▶ DIRECTIONS FOR THIS TASK
Give the number of lines in the listing that contain the word "cyclicCopyWindow", and nothing besides.
** SOURCE MATERIAL follows **
/-- The object that a descriptor describes, by name; `count` is the subindex 0 of a record (R56). -/
inductive Role where
  | count
  | deviceName
  | microcodeVersion
  | storeAll
  | restoreDefaults
  | vendorId
  | productCode
  | steppingCode
  | deviceUid
  | hostLaneEnable
  | hostLaneStatus
  | sgmiiAnEnable
  | portMac
  | portIpMode
  | portIpv4Addr
  | portIpv4Prefix
  | portIpv6Addr
  | portVlanId
  | portVlanPcp
  | cbStrip
  | asEnable
  | cyclicUdpPort
  | cyclicEnable
  | cycleTime
  | cyclicCopyWindow
  | statusOffset
  | portSilentTime
  | cmdMapSignature
  | statusMapSignature
  | portStatus
  | cycApplied
  | cycLate
  | cycOvertaken
  | cycStale
  | cycDiscarded
  | cycAgreeFail
  | cycEntriesDenied
  | cmdMapCount
  | cmdMapEntry
  | statusMapCount
  | statusMapEntry
  | kdpUdpPort
  | kdpTimeout
  | kdpCopyWindow
  | kdpReplayTime
  | kdpSegSizeUdp
  | kdpCanEnable
  | kdpCanReqId
  | kdpCanRspBase
  | kdpCanFormat
  | kdpCanRates
  | kdpCanSafetyWrite
  | kdpProxyEnable
  | kdpProxyStream
  | kdpFramesDiscarded
  | kdpAgreeFailures
  | kdpAbortsSent
  | kdpReplays
  | taskPeriod
  | taskDeadline
  | taskAxis
  | taskIn
  | taskOut
  | taskPin
  | taskStatic
  | planSite
  | taskMoves
  | taskPlaceStatus
  | objDesc
  | utilCap
  | engineMinScore
  | ownerMargin
  | planAdapt
  | twinPlaceEnable
  | remoteMinPeriod
  | remoteBudget
  | placeStream
  | planRequest
  | planStatus
  | planCount
  | planLastTime
  | planLastCause
  | planVoteMismatch
  | planNoMajority
  | fallbackMoves
  | healthAge
  | moveMinPeriod
  | planDigest
  | engineScore
  | channelScore
  | deviceScore
  | twinScore
  | twinSpare
  | engineUtil
  | noFallbackMap
  | engineTestMap
  | sluiceAg
  | sluiceSummary
  | sluiceFair
  | leaseTime
  | holdTime
  | leaseExpiries
  | redundState
  | redundStatus
  | ssBound
  | ssRemaining
  | passiveRequest
  | stateEntryTime
  | chState
  | chFaultCause
  | chMismatchCount
  | chMissingCount
  | chCodingFaults
  | chFaultTime
  | engineFaultMapA
  | engineFaultMapB
  | engineFaultMapC
  | injResult
  | injAttempts
  | axRedundMode
  | axSafetyRated
  | axRedundStatus
  | lastMissStream
  | lastMissChannel
  | lastMissTime
  | axFbSource
  | axHome
  | axHomeValue
  | axFbStatus
  | latchPos
  | latchTime
  | latchPrevPos
  | latchPrevTime
  | axExtrapPos
  | extrapHorizon
  | latchCount
  | axReaction
  | axFaultCause
  | axFaultClear
  | axBridge
  | axTorqueEnable
  | baseLimit
  | boostLimit
  | boostHeadroom
  | boostSlew
  | loadTau
  | holdDelay
  | holdFraction
  | stallSpeed
  | stallTime
  | stallReaction
  | ocReaction
  | ilimitNow
  | loadEst
  | axCurrentStatus
  | agMode
  | agMember
  | agShare
  | agReallocW
  | agForceMax
  | agSafeTotal
  | agRemoteDelay
  | agForceTotal
  | agControl
  | agStatus
  | agLostMap
  | agForceDeficit
  | agReallocCount
  | agLead
  | cvEnable
  | sincOrder
  | decimRatio
  | cvSlotBind
  | windowAlign
  | calOffset
  | calGain
  | cvResult
  | cvStatus
  | cvSample
  | cvStatusClear
  | cvLastTime
  | grpStatus
  | grpOverrangeCount
  | calRequest
  | calPending
  | calFailMap
  | calSkipMap
  | calLastTime
  | diagScanMask
  | diagInject
  | diagInjState
  | diagInjCode
  | diagSrcCode
  | fpMode
  | fpFilter
  | fpInvert
  | fpIndexMode
  | fpCountsPerRev
  | fpIndexTol
  | stepWidth
  | dirSetup
  | fpRaw
  | fpPos
  | fpStatus
  | fpStatusClear
  | indexRaw
  | indexTime
  | indexOffset
  | fpIndexMismatchCount
  | fpQuadErrCount
  | fpPreset
  | cmpPosition
  | cmpControl
  | cmpPulseWidth
  | cmpCounter
  | cmpFireCount
  | cmpMergedCount
  | resEnable
  | resExcPort
  | resExcFreq
  | resPhase
  | resBw
  | resAmpNom
  | resAngle
  | resStatus
  | resRaw
  | resPos
  | spMode
  | sentTick
  | sentCrc
  | sentPause
  | psi5Rate
  | psi5Bits
  | psi5Check
  | psi5SyncPeriod
  | psi5SlotStart
  | spAge
  | spTimeout
  | spRaw
  | spPos
  | spStatus
  | spStatusClear
  | spValue
  | spStatusNibble
  | sentSlowBits
  | spErrCount
  | spLastTime
  | spPreset
  | taskType
  | taskEnable
  | bankSelect
  | intFrac
  | intInit
  | feLimit
  | feTime
  | feReaction
  | invalidMax
  | invalidReaction
  | dqAngleOffset
  | dqRecon
  | dqSumLimit
  | dqVdcSource
  | dqVdcNominal
  | coef
  | shift
  | outMax
  | outMin
  | taskStatus
  | lastOutput
  | lastError
  | intState
  | iterations
  | deadlineMisses
  | arithSatCount
  | swapCount
  | feMax
  | holdCount
  | maxExec
  | dqStatus
  | traceControl
  | traceNodes
  | traceDecim
  | traceLength
  | tracePre
  | traceTrigSrc
  | traceTrigNode
  | traceTrigLevel
  | traceStatus
  | traceChannel
  | traceTrigTime
  | traceRecords
  | traceDropped
  | traceData
  | bsMode
  | pwmTop
  | pwmPhase
  | deadTime
  | dutyMax
  | ckptOffset
  | pwmPolarity
  | bsStatus
  | dutyU
  | dutyV
  | dutyW
  | repeatCount
  | valleyTime
  | gspiEnable
  | gspiChain
  | gspiDiv
  | gspiMode
  | gdPollPeriod
  | gdNopWord
  | gdInitCount
  | gdInitEntry
  | gdPollCount
  | gdPollEntry
  | gdFaultAction
  | gdStatus
  | gdLastRx
  | gdFaultCount
  | pgQsDec
  | ssWindow
  | ssTime
  | safeMode
  | safeTarget
  | pgTarget
  | pgVmax
  | pgAcc
  | pgDec
  | pgControl
  | pgSetpoint
  | pgVelNow
  | pgTargetNow
  | pgPending
  | pgStatus
  | siMode
  | siFilter
  | siDiscTime
  | siAxisMask
  | siReaction
  | siWake
  | siStatus
  | siNearMissCount
  | siDiscMax
  | siLastChange
  | opWidth
  | permitArmReaction
  | opFaultMap
  | opUntestedMap
  | opFails
  | opLastFail
  | faultReset
  | resetStatus
  | resetCount
  | resetRejects
  | lastResetTime
  | pwEnter
  | pwNew
  | pwLock
  | pwStatus
  | pwFailCount
  | pwLockoutLeft
  | pwSalt
  | unlockIdle
  | supplyStatus
  | clMode
  | clCount
  | clNextSeq
  | clLastChain
  | clBaseChain
  | clOverwritten
  | clClear
  | clData
  | plRequest
  | plNow
  | plVddcMv
  | plStatus
  | plVoltTimeout
  | napIdle
  | retainIdle
  | parkIdle
  | vehicleParked
  | pwrRequest
  | sleepEnable
  | pwrStatus
  | wakeCause
  | lastWakeTime
  | wakeCount
  | rtcSeconds
  | rtcAlarm
  | scrubCorrected
  | scrubUncorrectable
  | mramRewritten
  | mramUncorrectable
  | mramSweepAge
  | refusalCount
  | lastRefuser
  | lastRefusedState
  | lastRefusalTime
  | refuserMap
  | domainMode
  | domainState
  | domainLast
  | fabNodeAddr
  | fabAddrInUse
  | fabStatus
  | fabTimePriority
  | fabTimeMaster
  | fabMaxTtl
  | fabLaneEnable
  | fabAuthMode
  | fabAuthSlot
  | fabAgreeWindow
  | fabAuthKey0
  | fabAuthKey1
  | fabKeyId
  | fabFramesFwd
  | fabTtlDrops
  | fabNoRoute
  | fabStreamReject
  | fabRateDrops
  | fabAgreeFail
  | fabElimDuplicates
  | fabElimLate
  | fabElimResets
  | fabAuthFails
  | laneState
  | laneCost
  | lanePeerUid
  | lanePeerAddr
  | lanePeerPos
  | laneCrcErrors
  | laneDelay
  | streamDesc
  | nodeUid
  | nodeReach
  | twinPeerAddr
  | twinPeerUid
  | twinPairCmd
  | twinPreferred
  | twinSteerAxes
  | twinBrakeAxes
  | twinSpareAddr
  | twinHandshakeTime
  | twinEligibleTime
  | quietAxis
  | quietRate
  | quietGroup
  | quietBand
  | quietTime
  | spareDelay
  | twinState
  | twinStatus
  | twinEpoch
  | twinPairResult
  | twinConfigDigest
  | twinHbMisses
  | twinHbRejects
  | twinTakeovers
  | twinFailbacks
  | twinStaleClaims
  | twinEligibleAge
  | twinLastChange
  | sparePair0
  | sparePair1
  | lcState
  | lcRequest
  | lcStatus
  | debugPermit
  | lcLastChange
  | lbistFailMap
  | mbistFailMap
  | mbistRepairs
  | bistDuration
  | sliceEnable
  | sliceRotations
  | sliceAborts
  | sliceRefusals
  | sliceFails
  | rotationMax
  | sliceNext
  | sedTrigger
  | sedRelease
  | sedTraceRate
  | sedTraceNode
  | sedStatus
  | sedEvents
  | sedFreezeTime
  | sedFreezeCause
  | sedSumValid
  | sedSumLock
  | sedSumNewest
  | sedSumDropped
  | sedSuppressed
  | sedRing
  | sedTrace
  | sumHeader
  | sumEvents
  | sumTrace
  | deviceTime
  | timeStatus
  | timeOffset
  | timeRateAdj
  | channelSkewMax
  | strapStatus
  | strapNidA
  | strapNidB
  | strapNidC
  | suStep
  | suFailStep
  | suReadyTime
  | suDuration
  | suStatus
  | hrUid
  | hrRedundState
  | hrDeviceScore
  | hrSpare
  | hrTwinState
  | hrEpoch
  | hrFaultSummary
  | hrSliceAge
  | hrSliceFails
  | hrTime
deriving DecidableEq, Repr

/-- A descriptor: first index; count and stride of up to three instance numbers; first subindex and how many; type,
access, lowest and highest value, home, name, and the default by the first two instance numbers. -/
structure Desc where
  base : Nat
  n1 : Nat
  s1 : Nat
  n2 : Nat
  s2 : Nat
  n3 : Nat
  s3 : Nat
  sub : Nat
  nsub : Nat
  ty : Ty
  acc : Acc
  lo : Int
  hi : Int
  home : Home
  role : Role
  dflt : Nat → Nat → Int

/-- An index and subindex found in the table: the descriptor and the instance numbers. -/
structure Entry where
  desc : Desc
  i : Nat
  j : Nat
  k : Nat
  /-- subindex counted from the descriptor's first -/
  m : Nat
  key : Nat

/-- Objects of indices 0x1000 to 0x11FF, part 1. -/
def dictA0 : List Desc := [
    ⟨0x1008, 1, 0x10000, 1, 65536, 1, 1, 0x00, 1, .visible, .const, 0, 0, .repl, .deviceName, fun _ _ => 0⟩,
    ⟨0x100A, 1, 0x10000, 1, 65536, 1, 1, 0x00, 1, .visible, .ro, 0, 0, .repl, .microcodeVersion, fun _ _ => 0⟩,
    ⟨0x1010, 1, 0x10000, 1, 65536, 1, 1, 0x01, 1, .uint32, .wo, 0x65766173, 0x65766173, .repl, .storeAll, fun _ _ => 0⟩,
    ⟨0x1011, 1, 0x10000, 1, 65536, 1, 1, 0x01, 1, .uint32, .rws, 0x64616f6c, 0x64616f6c, .repl, .restoreDefaults, fun _ _ => 0⟩,
    ⟨0x1018, 1, 0x10000, 1, 65536, 1, 1, 0x01, 1, .uint32, .const, 0, 0xffffffff, .repl, .vendorId, fun _ _ => 54298⟩,
    ⟨0x1018, 1, 0x10000, 1, 65536, 1, 1, 0x02, 1, .uint32, .const, 0, 0xffffffff, .repl, .productCode, fun _ _ => 18532⟩,
    ⟨0x1018, 1, 0x10000, 1, 65536, 1, 1, 0x03, 1, .uint32, .const, 0, 0xffffffff, .repl, .steppingCode, fun _ _ => 2⟩,
    ⟨0x1018, 1, 0x10000, 1, 65536, 1, 1, 0x04, 1, .uint64, .const, 0, 0xffffffffffffffff, .repl, .deviceUid, fun _ _ => Config.deviceUid⟩,
    ⟨0x1100, 1, 0x10000, 1, 65536, 1, 1, 0x01, 1, .uint16, .rws, 0, 63, .repl, .hostLaneEnable, fun _ _ => 63⟩,
    ⟨0x1100, 1, 0x10000, 1, 65536, 1, 1, 0x02, 1, .uint16, .ro, 0, 65535, .repl, .hostLaneStatus, fun _ _ => 0⟩,
    ⟨0x1100, 1, 0x10000, 1, 65536, 1, 1, 0x03, 1, .bool, .rw, 0, 1, .repl, .sgmiiAnEnable, fun _ _ => 1⟩,
    ⟨0x1110, 2, 1, 1, 1, 1, 1, 0x01, 1, .octets, .rws, 0, 0, .repl, .portMac, fun _ _ => 0⟩,
    ⟨0x1110, 2, 1, 1, 1, 1, 1, 0x02, 1, .uint16, .rws, 0, 2, .repl, .portIpMode, fun _ _ => 0⟩,
    ⟨0x1110, 2, 1, 1, 1, 1, 1, 0x03, 1, .uint32, .rws, 0, 0xffffffff, .repl, .portIpv4Addr, fun i _ => 0xC0A8300A + i⟩,
    ⟨0x1110, 2, 1, 1, 1, 1, 1, 0x04, 1, .uint16, .rws, 8, 30, .repl, .portIpv4Prefix, fun _ _ => 24⟩,
    ⟨0x1110, 2, 1, 1, 1, 1, 1, 0x05, 1, .octets, .rws, 0, 0, .repl, .portIpv6Addr, fun _ _ => 0⟩,
    ⟨0x1110, 2, 1, 1, 1, 1, 1, 0x06, 1, .uint16, .rws, 0, 4094, .repl, .portVlanId, fun _ _ => 0⟩,
    ⟨0x1110, 2, 1, 1, 1, 1, 1, 0x07, 1, .uint16, .rw, 0, 7, .repl, .portVlanPcp, fun _ _ => 5⟩,
    ⟨0x1110, 2, 1, 1, 1, 1, 1, 0x08, 1, .bool, .rw, 0, 1, .repl, .cbStrip, fun _ _ => 1⟩,
    ⟨0x1110, 2, 1, 1, 1, 1, 1, 0x09, 1, .bool, .rw, 0, 1, .repl, .asEnable, fun _ _ => 0⟩,
    ⟨0x1110, 2, 1, 1, 1, 1, 1, 0x0A, 1, .uint16, .rws, 1024, 65535, .repl, .cyclicUdpPort, fun _ _ => 48621⟩,
    ⟨0x1120, 2, 1, 1, 1, 1, 1, 0x01, 1, .bool, .rw, 0, 1, .repl, .cyclicEnable, fun _ _ => 0⟩,
    ⟨0x1120, 2, 1, 1, 1, 1, 1, 0x02, 1, .uint16, .rwp, 100, 10000, .repl, .cycleTime, fun _ _ => 1000⟩,
    ⟨0x1120, 2, 1, 1, 1, 1, 1, 0x03, 1, .uint16, .rw, 5, 50, .repl, .cyclicCopyWindow, fun _ _ => 20⟩,
    ⟨0x1120, 2, 1, 1, 1, 1, 1, 0x04, 1, .uint16, .rw, 10, 5000, .repl, .statusOffset, fun _ _ => 20⟩,
    ⟨0x1120, 2, 1, 1, 1, 1, 1, 0x05, 1, .uint16, .rw, 2, 1000, .repl, .portSilentTime, fun _ _ => 50⟩,
    ⟨0x1120, 2, 1, 1, 1, 1, 1, 0x06, 1, .uint16, .ro, 0, 65535, .repl, .cmdMapSignature, fun _ _ => 0⟩,
    ⟨0x1120, 2, 1, 1, 1, 1, 1, 0x07, 1, .uint16, .ro, 0, 65535, .repl, .statusMapSignature, fun _ _ => 0⟩,
    ⟨0x1120, 2, 1, 1, 1, 1, 1, 0x08, 1, .uint16, .ro, 0, 65535, .repl, .portStatus, fun _ _ => 0⟩,
    ⟨0x1130, 2, 1, 1, 1, 1, 1, 0x01, 1, .uint32, .ro, 0, 0xffffffff, .sum, .cycApplied, fun _ _ => 0⟩]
** End of SOURCE MATERIAL **
▶ TASK ANSWER
2